Wrapping up the Israel posts here with the “miscellaneous” category. Most of these sites we visited on the drive from Tiberias back to Jerusalem, though Jericho we did as a day trip out from Jerusalem.

Jordan River
We didn’t go to the actual place Jesus was baptized, but we did have a site that was conveniently set up for dipping and baptizing. We figured it’s all the same river, and the water moves anyway, so no big deal. Though actually, the water didn’t move very much—it was very still and calm. None of this “on Jordan’s stormy banks I stand” nonsense from all the shape note songs I’m used to hearing. The weather was cold and a little drizzly, so only a few people actually did a full immersion, though many more of us dipped and waded a bit. We also held a purification ceremony here, which felt very appropriate. Similar to the Galilee, which is its source, the water here feels very good, and just right somehow, even if cold.

Qumran
Qumran is where the Dead Sea Scrolls were found, and where a community of Essenes lived, probably being the 2,000-years-ago equivalent of Ananda. There was a cliffside cave we could hike to without much difficulty. (Much less difficulty than the Mount of Transfiguration, to pick just a random example.) It was very small, and more likely used by bats rather than people, but it had a beautiful view of the desert and the Dead Sea, which made it a very expansive place to meditate.

Masada
This was less of a spiritual site, except inasmuch as Nivedita and I agreed it would be a fantastic place to take a seclusion if you could get the tourists away. Masada is an immense plateau towering over the desert, where King Herod built a nearly unassailable fortress. It has even more of a top-of-the-world feel to it than the other mountains and cliffs we visited, being so stark and bare. We had to take a cable car up to it because there wasn’t time to hike “The Snake Path,” though I would have liked to do that.

Mount of Temptation
We took another dramatic cable car ride in Jericho, up to the Mount of Temptation, though we still had a considerable hike even after that, to get to the monastery that is apparently just nailed to the side of the sheer cliff face. In a room above the chapel is the rock Jesus stood on when he was tempted by Satan. This is one of the very few rocks that you can’t actually touch, as it’s enclosed in glass. But I ended up having a very nice meditation just down the stairs from it, where the exposed rock of the mountain forms a wall of the chapel, and I figured I really was touching part of the same rock.

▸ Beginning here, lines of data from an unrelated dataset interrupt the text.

-- ==== Sys2Proof/Syntax.lean ====
section
/-! DEFINITION. The whole syntax of the model: register names, operand forms, and one constructor of `Instr` for each
row of spec/opcode_table.json.  Rows 0 to 286 are instruction words (06 R124 to R148).  The other rows are steps of the part
that are no instruction words: firmware commands, die-control actions, asynchronous causes, engine events and events of the
links, the supply and the power controller.  They have a constructor each, with what the outside supplies as arguments. -/

namespace Sys2Proof

/-- A scalar register number, s0 to s31 (06 R126). -/
abbrev SReg := Fin 32
/-- A vector register number, v0 to v31 (06 R126). -/
abbrev VReg := Fin 32
/-- A mask register number, k0 to k7 (06 R126). -/
abbrev MReg := Fin 8
/-- A completion counter, cc0 to cc15 (06 R126). -/
abbrev CReg := Fin 16
/-- A hash handle, h0 to h3 (06 R126). -/
abbrev Handle := Fin 4
/-- A stash window id, w0 to w7 (06 R126). -/
abbrev WinId := Fin 8
/-- An accumulator tile, acc0 to acc7 (06 R126). -/
abbrev Tile := Fin 8

/-- The scope named by K (05 R98). -/
inductive Scope | hart | pair | die | package | domain | system
  deriving DecidableEq, Repr

/-- The order bits of AMO and VAMO (06 R135, R145). -/
inductive Order | relaxed | acquire | release | acqRel
  deriving DecidableEq, Repr

/-- The width of a scalar floating-point instruction (06 R134): `single` FP32, `double` FP64. -/
inductive FWidth | single | double
  deriving DecidableEq, Repr

/-- The width of an AMO (06 R135): `word` 32 bits, `dword` 64 bits. -/
inductive AWidth | word | dword
  deriving DecidableEq, Repr

/-- A rounding mode as an instruction names it (03 R57); `dyn` takes FCSR.FRM. -/
inductive Rm | rne | rtz | rdn | rup | rmm | dit | dyn
  deriving DecidableEq, Repr

/-- The hint of PREF (06 R133). -/
inductive PrefHint | scalarL1 | lookahead | homeSlice
  deriving DecidableEq, Repr

/-- A set of access kinds named by FENCE (05 R106). -/
structure StreamSet where
  s : Bool
  v : Bool
  e : Bool
  deriving DecidableEq, Repr

/-- The second operand of VALU, VFPU, VMASK and VPERM instructions (06 R128): a vector group, a scalar, or a signed 5-bit
immediate. -/
inductive Src2
  | vv (b : VReg)
  | vs (b : SReg)
  | vi (b : BitVec 5)
  deriving DecidableEq, Repr

/-- Where a reduction writes (06 R142): a scalar seeded from sA, or element 0 of each row of vD. -/
inductive RedDst
  | scalar (d a : SReg)
  | perRow (d : VReg)
  deriving DecidableEq, Repr

/-- The formats of 03 R56, by code 0x00 to 0x12. -/
inductive Fmt
  | fp64 | fp32 | fp16 | bf16 | e4m3 | e5m2 | e2m1 | int8 | mxE4m3 | mxE5m2 | mxE2m1 | uint8 | int16 | uint16
  | int32 | uint32 | int64 | uint64 | e8m0
  deriving DecidableEq, Repr

/-- The memory element width EW (06 R144). -/
inductive EWidth | w8 | w16 | w32 | w64
  deriving DecidableEq, Repr

/-- HINT of the non-indexed vector memory modes (06 R144). -/
inductive VHint | normal | stream | keep
  deriving DecidableEq, Repr

/-- HINT of the indexed vector memory modes (06 R144): 64-bit indices, and the stream hint. -/
structure XHint where
  wide   : Bool
  stream : Bool
  deriving DecidableEq, Repr

/-- The value format of a cell add (06 R148). -/
inductive CellFmt | f32 | bf16 | f16 | f64
  deriving DecidableEq, Repr

/-- The sub-operation of HACC (06 R148). -/
inductive HAccOp | wrap | f32 | f64 | max
  deriving DecidableEq, Repr

/-- The user state registers of RDSR and WRSR (06 R137). -/
inductive UReg
  | vl | vrows | vtype | vstart | rowstr | vlcap | lanepart | fcsr | mxflags | hartmode | hartid | gangid | gangsize | hartidx
  | cycles | rsp | rsdepth
  deriving DecidableEq, Repr

/-- The privileged registers of PRDSR and PWRSR on a hart (18 R305). -/
inductive PReg
  | tvec | tcause | trappc | tval | tvstart | pstat | tscratch | ptroot | asid | partid | leadctl | vdirty | adirty | wdlimit
  | wdcount | rsbase | rslimit
  deriving DecidableEq, Repr

/-- A firmware command message: the header of 20 R339 and its body. -/
structure Msg where
  opcode : BitVec 16
  source : BitVec 16
  length : BitVec 32
  seq    : BitVec 64
  zero   : BitVec 128
  body   : List Byte
  deriving DecidableEq, Repr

There were also tons of visitors from Africa there that day—Nigeria, Ethiopia, Eritrea, maybe other places. It added a very colorful and exuberant energy to have them all chanting as they hiked up the mountain in their various designs of ceremonial robes, and with all their kids. Because there were a ton of kids with them, of all ages though it seemed weighted towards toddlers. I don’t know if it was some sort of spiritual “family camp” or what, but good karma for the kids, getting to visit such holy places at such a young age.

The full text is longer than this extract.